Quando ho saputo di questo cambiamento ho pensato due cose. Prima di tutto a Roma – Slavia Praga, 19 marzo 1996. Partita di ritorno dei quarti di finale di Coppa Uefa. Si gioca allo Stadio Olimpico e la Roma deve recuperare due reti (a Praga ha perso 2-0).
 
Quella partita finirà 2-0 ai tempi regolamentati. Poi a supplementari la Roma segnerà il terzo gol, ma sarà beffata da un gol balordo di tale Vavra, che in un momento storico in cui il calcio capitolino dava poche soddisfazioni divenne un paladino laziale e un nemico giurato dei romanisti. Con quel 3-1 il risultato finale fu di 3-3 e per quanto spiegato sopra, venne premiata la squadra che fece più gol furi casa. Cioè lo Slavia Praga.

Tutto questo lo sto scrivendo perché quella vittoria del 19 marzo, che poi fu un pareggio, che poi fu una sconfitta, rappresenta per molti romanisti millennial il punto di non ritorno. Il momento in cui avviene il sacrificio al romanismo e al dio del calcio e si diventa un tutt’uno con la squadra tra gioie (poche) e dolori (tanti) nei secoli dei secoli. Quello che sto cercando di dire è che quella sconfitta di 25 anni fa fu un rito di iniziazione per molti ragazzini che capirono quanto è bello vincere pure se perdi e tifare una squadra che dà tutto, ma poi alla fine piange e piangi pure tu e ci si abbraccia e ti guardi con amici e parenti intorno a te e dici: vabbè oh. L’anno prossimo ci riproviamo.

Abolendo questa regola, oggi non succederebbe. Si andrebbe ai rigori e poi chissà. Chissà quante storie del calcio cambierebbero. Chissà quante pagine di pallone si potrebbero riscrivere.  E chissà pure quanti rimpianti o sospiri di sollievo, col senno di poi.

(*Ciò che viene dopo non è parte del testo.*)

-- ==== Sys2Proof/Laws/KeepsMode.lean ====
section
/-! SUPPORT. What every operation keeps (State.Keeps of Safety.lean), one lemma per operation and per command: slots, modes, snapshots, time passing. -/

namespace Sys2Proof.Machine

set_option linter.unusedTactic false
set_option linter.unreachableTactic false
set_option linter.unusedVariables false

variable {s0 s : State}

/-! ### Slots -/

theorem State.fwPush_keeps (h : s0.Keeps s) (p : Nat) (commit : Bool) : s0.Keeps (State.fwPush s p commit) := by
  unfold State.fwPush
  repeat' first
    | (with_reducible first | assumption | apply State.modPort_keeps | apply hf1 | apply hf2 | apply hf3 | apply foldl_keeps
                            | apply foldl_snd_keeps | apply foldl_fst_keeps)
    | (with_reducible apply snd_keeps; with_reducible assumption)
    | (extract_lets -underBinder +onlyGivenNames x; first | (refine mp_keeps (s0 := s0) x ?_ ?_; unfold x; clear x; rotate_left; intro hx; clear_value x) | (refine mp1_keeps (s0 := s0) x ?_ ?_; unfold x; clear x; rotate_left; intro hf1; clear_value x) | (refine mp2_keeps (s0 := s0) x ?_ ?_; unfold x; clear x; rotate_left; intro hf2; clear_value x) | (refine mp3_keeps (s0 := s0) x ?_ ?_; unfold x; clear x; rotate_left; intro hf3; clear_value x) | clear_value x)
    | split
    | intro _
    | (with_reducible apply Keeps.of_same; with_reducible assumption; rfl; rfl; rfl; rfl; rfl; rfl)

theorem State.pushAll_keeps (h : s0.Keeps s)  : s0.Keeps (State.pushAll s) := by
  unfold State.pushAll
  repeat' first
    | (with_reducible first | assumption | apply State.forAll_keeps | apply State.iff_keeps | apply State.fwPush_keeps)
    | (with_reducible apply snd_keeps; with_reducible assumption)
    | (extract_lets -underBinder +onlyGivenNames x; first | (refine mp_keeps (s0 := s0) x ?_ ?_; unfold x; clear x; rotate_left; intro hx; clear_value x) | clear_value x)
    | split
    | intro _

theorem State.returnFail_keeps (h : s0.Keeps s) (p : Nat) : s0.Keeps (State.returnFail s p) := by
  unfold State.returnFail
  repeat' first
    | (with_reducible first | assumption | apply State.modHealth1_keeps | apply State.modPort_keeps | apply State.raise_keeps)
    | (with_reducible apply snd_keeps; with_reducible assumption)
    | (extract_lets -underBinder +onlyGivenNames x; first | (refine mp_keeps (s0 := s0) x ?_ ?_; unfold x; clear x; rotate_left; intro hx; clear_value x) | clear_value x)
    | split
    | intro _
    | (with_reducible apply Keeps.of_same; with_reducible assumption; rfl; rfl; rfl; rfl; rfl; rfl)

theorem State.toAcquire_keeps (h : s0.Keeps s) (p : Nat) (retry : Bool) : s0.Keeps (State.toAcquire s p retry) := by
  unfold State.toAcquire
  repeat' first
    | (with_reducible first | assumption | apply State.modPort_keeps)
    | (with_reducible apply snd_keeps; with_reducible assumption)
    | (extract_lets -underBinder +onlyGivenNames x; first | (refine mp_keeps (s0 := s0) x ?_ ?_; unfold x; clear x; rotate_left; intro hx; clear_value x) | clear_value x)
    | split
    | intro _
    | (with_reducible apply Keeps.of_same; with_reducible assumption; rfl; rfl; rfl; rfl; rfl; rfl)

theorem State.leaveReady_keeps (h : s0.Keeps s) (p : Nat) : s0.Keeps (State.leaveReady s p) := by
  unfold State.leaveReady
  repeat' first
    | (with_reducible first | assumption | apply State.modPort_keeps | apply State.iff_keeps | apply State.returnFail_keeps)
    | (with_reducible apply snd_keeps; with_reducible assumption)
    | (extract_lets -underBinder +onlyGivenNames x; first | (refine mp_keeps (s0 := s0) x ?_ ?_; unfold x; clear x; rotate_left; intro hx; clear_value x) | clear_value x)
    | split
    | intro _
    | (with_reducible apply Keeps.of_same; with_reducible assumption; rfl; rfl; rfl; rfl; rfl; rfl)

theorem State.portFault_keeps (h : s0.Keeps s) (p : Nat) (st : Nat) : s0.Keeps (State.portFault s p st) := by
  unfold State.portFault
  repeat' first
    | (with_reducible first | assumption | apply State.leaveReady_keeps | apply State.modPort_keeps | apply State.raise_keeps
                            | apply State.healthCount_keeps | apply State.toAcquire_keeps | apply State.healthPerm_keeps)
    | (with_reducible apply snd_keeps; with_reducible assumption)
    | (extract_lets -underBinder +onlyGivenNames x; first | (refine mp_keeps (s0 := s0) x ?_ ?_; unfold x; clear x; rotate_left; intro hx; clear_value x) | clear_value x)
    | split
    | intro _
    | (with_reducible apply Keeps.of_same; with_reducible assumption; rfl; rfl; rfl; rfl; rfl; rfl)

theorem State.toReady_keeps (h : s0.Keeps s) (p : Nat) : s0.Keeps (State.toReady s p) := by
  unfold State.toReady
  repeat' first
    | (with_reducible first | assumption | apply State.modPort_keeps | apply State.fwPush_keeps)
    | (with_reducible apply snd_keeps; with_reducible assumption)
    | (extract_lets -underBinder +onlyGivenNames x; first | (refine mp_keeps (s0 := s0) x ?_ ?_; unfold x; clear x; rotate_left; intro hx; clear_value x) | clear_value x)
    | split
    | intro _
    | (with_reducible apply Keeps.of_same; with_reducible assumption; rfl; rfl; rfl; rfl; rfl; rfl)

theorem State.portOff_keeps (h : s0.Keeps s) (p : Nat) : s0.Keeps (State.portOff s p) := by
  unfold State.portOff
  repeat' first
    | (with_reducible first | assumption | apply State.leaveReady_keeps | apply State.modPort_keeps)
    | (with_reducible apply snd_keeps; with_reducible assumption)
    | (extract_lets -underBinder +onlyGivenNames x; first | (refine mp_keeps (s0 := s0) x ?_ ?_; unfold x; clear x; rotate_left; intro hx; clear_value x) | clear_value x)
    | split
    | intro _
    | (with_reducible apply Keeps.of_same; with_reducible assumption; rfl; rfl; rfl; rfl; rfl; rfl)

theorem State.portsOff_keeps (h : s0.Keeps s)  : s0.Keeps (State.portsOff s) := by
  unfold State.portsOff
  repeat' first
    | (with_reducible first | assumption | apply State.forAll_keeps | apply State.iff_keeps | apply State.portOff_keeps)
    | (with_reducible apply snd_keeps; with_reducible assumption)
    | (extract_lets -underBinder +onlyGivenNames x; first | (refine mp_keeps (s0 := s0) x ?_ ?_; unfold x; clear x; rotate_left; intro hx; clear_value x) | clear_value x)
    | split
    | intro _

theorem State.portRetry_keeps (h : s0.Keeps s) (p : Nat) : s0.Keeps (State.portRetry s p) := by
  unfold State.portRetry
  repeat' first
    | (with_reducible first | assumption | apply State.leaveReady_keeps | apply State.toAcquire_keeps)
    | (with_reducible apply snd_keeps; with_reducible assumption)
    | (extract_lets -underBinder +onlyGivenNames x; first | (refine mp_keeps (s0 := s0) x ?_ ?_; unfold x; clear x; rotate_left; intro hx; clear_value x) | clear_value x)
    | split
    | intro _

theorem State.portPushEvent_keeps (h : s0.Keeps s) (p : Nat) : s0.Keeps (State.portPushEvent s p) := by
  unfold State.portPushEvent
  repeat' first
    | (with_reducible first | assumption | apply State.healthCount_keeps | apply State.iff_keeps | apply State.fwPush_keeps)
    | (with_reducible apply snd_keeps; with_reducible assumption)
    | (extract_lets -underBinder +onlyGivenNames x; first | (refine mp_keeps (s0 := s0) x ?_ ?_; unfold x; clear x; rotate_left; intro hx; clear_value x) | clear_value x)
    | split
    | intro _

/-! ### ModeOps -/

theorem State.setpointsDone_keeps (h : s0.Keeps s) (ids : List Nat) (v : Nat) : s0.Keeps (State.setpointsDone s ids v) := by
  unfold State.setpointsDone
  repeat' first
    | (with_reducible first | assumption | apply State.modMill_keeps | apply State.forAll_keeps | apply State.answer_keeps)
    | (with_reducible apply snd_keeps; with_reducible assumption)
    | (extract_lets -underBinder +onlyGivenNames x; first | (refine mp_keeps (s0 := s0) x ?_ ?_; unfold x; clear x; rotate_left; intro hx; clear_value x) | clear_value x)
    | split
    | intro _
    | (with_reducible apply Keeps.of_same; with_reducible assumption; rfl; rfl; rfl; rfl; rfl; rfl)

theorem State.millClear_keeps (h : s0.Keeps s) (c : Nat) : s0.Keeps (State.millClear s c) := by
  unfold State.millClear
  repeat' first
    | (with_reducible first | assumption | apply State.modMill_keeps | apply State.forAll_keeps | apply State.modTask_keeps
                            | apply State.setpointsDone_keeps)
    | (with_reducible apply snd_keeps; with_reducible assumption)
    | (extract_lets -underBinder +onlyGivenNames x; first | (refine mp_keeps (s0 := s0) x ?_ ?_; unfold x; clear x; rotate_left; intro hx; clear_value x) | clear_value x)
    | split
    | intro _
    | (with_reducible apply Keeps.of_same; with_reducible assumption; rfl; rfl; rfl; rfl; rfl; rfl)

theorem State.startGroups_keeps (h : s0.Keeps s) (c : Nat) : s0.Keeps (State.startGroups s c) := by
  unfold State.startGroups
  repeat' first
    | (with_reducible first | assumption | apply State.forAll_keeps | apply State.iff_keeps | apply State.modGrp_keeps
                            | apply State.modGce_keeps | apply State.millClear_keeps | apply State.setReg_keeps
                            | apply State.modMode_keeps)
    | (with_reducible apply snd_keeps; with_reducible assumption)
    | (extract_lets -underBinder +onlyGivenNames x; first | (refine mp_keeps (s0 := s0) x ?_ ?_; unfold x; clear x; rotate_left; intro hx; clear_value x) | clear_value x)
    | split
    | intro _
    | (with_reducible apply Keeps.of_same; with_reducible assumption; rfl; rfl; rfl; rfl; rfl; rfl)

theorem State.setLock_keeps (h : s0.Keeps s)  : s0.Keeps (State.setLock s) := by
  unfold State.setLock
  repeat' first
    | (with_reducible first | assumption | apply State.setRb_keeps | apply State.measure_keeps | apply State.pushAll_keeps)
    | (with_reducible apply snd_keeps; with_reducible assumption)
    | (extract_lets -underBinder +onlyGivenNames x; first | (refine mp_keeps (s0 := s0) x ?_ ?_; unfold x; clear x; rotate_left; intro hx; clear_value x) | clear_value x)
    | split
    | intro _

E poi penso al lessico. “Gol fuoricasa” negli anni ha significato tanto altro per estensione e traslazione. Lo usavo da ragazzino coi miei amici quando una ragazzina non ci diceva sì, ma nemmeno no. E allora era tutto un:
- Oh, ma come è andata?
- Ma niente, ha detto che mi fa sapere se riesce a liberarsi. Però m’ha sorriso.
- Ah! Allora è un 1-1 fuori casa, dai!

Ovviamente le cose andavano sempre diversamente rispetto ai castelli in aria che ci si costruiva e allora via a casa di qualcuno che aveva uno dei primi modelli di playstation a giocare a Fifa, ovviamente organizzando un torneo casalingo dove valevano i gol fuoricasa.
Questa espressione si usa spesso in politica, quando le opposizioni fanno registrare un punto al loro favore nel dibattito in aula. Non una vittoria da ribaltone, ma un segnale che potrebbe dare ottimismo alle minoranze governative e far sperare per tempi migliori e credo di averla sentita usare almeno una volta in ogni contesto lavorativo in cui mi sono ritrovato: dall’editoria al giornalismo, dalle radio alle tv locali romane. Forse sono io che ci faccio caso, forse sono io che la uso, o forse parlare con esempi calcistici alla fine è la cosa che ci viene più semplice fare per farci capire e pre rendere un’idea.

Fare un gol in trasferta era uno stile di vita, un atteggiamento, un modo di porsi davanti alla vita. Perché in fondo alla fine un gol è sempre un gol e quello che rimane è il suo peso specifico. Un giorno lo racconteremo ai nostri figli che una volta i gol non erano tutti quanti uguali.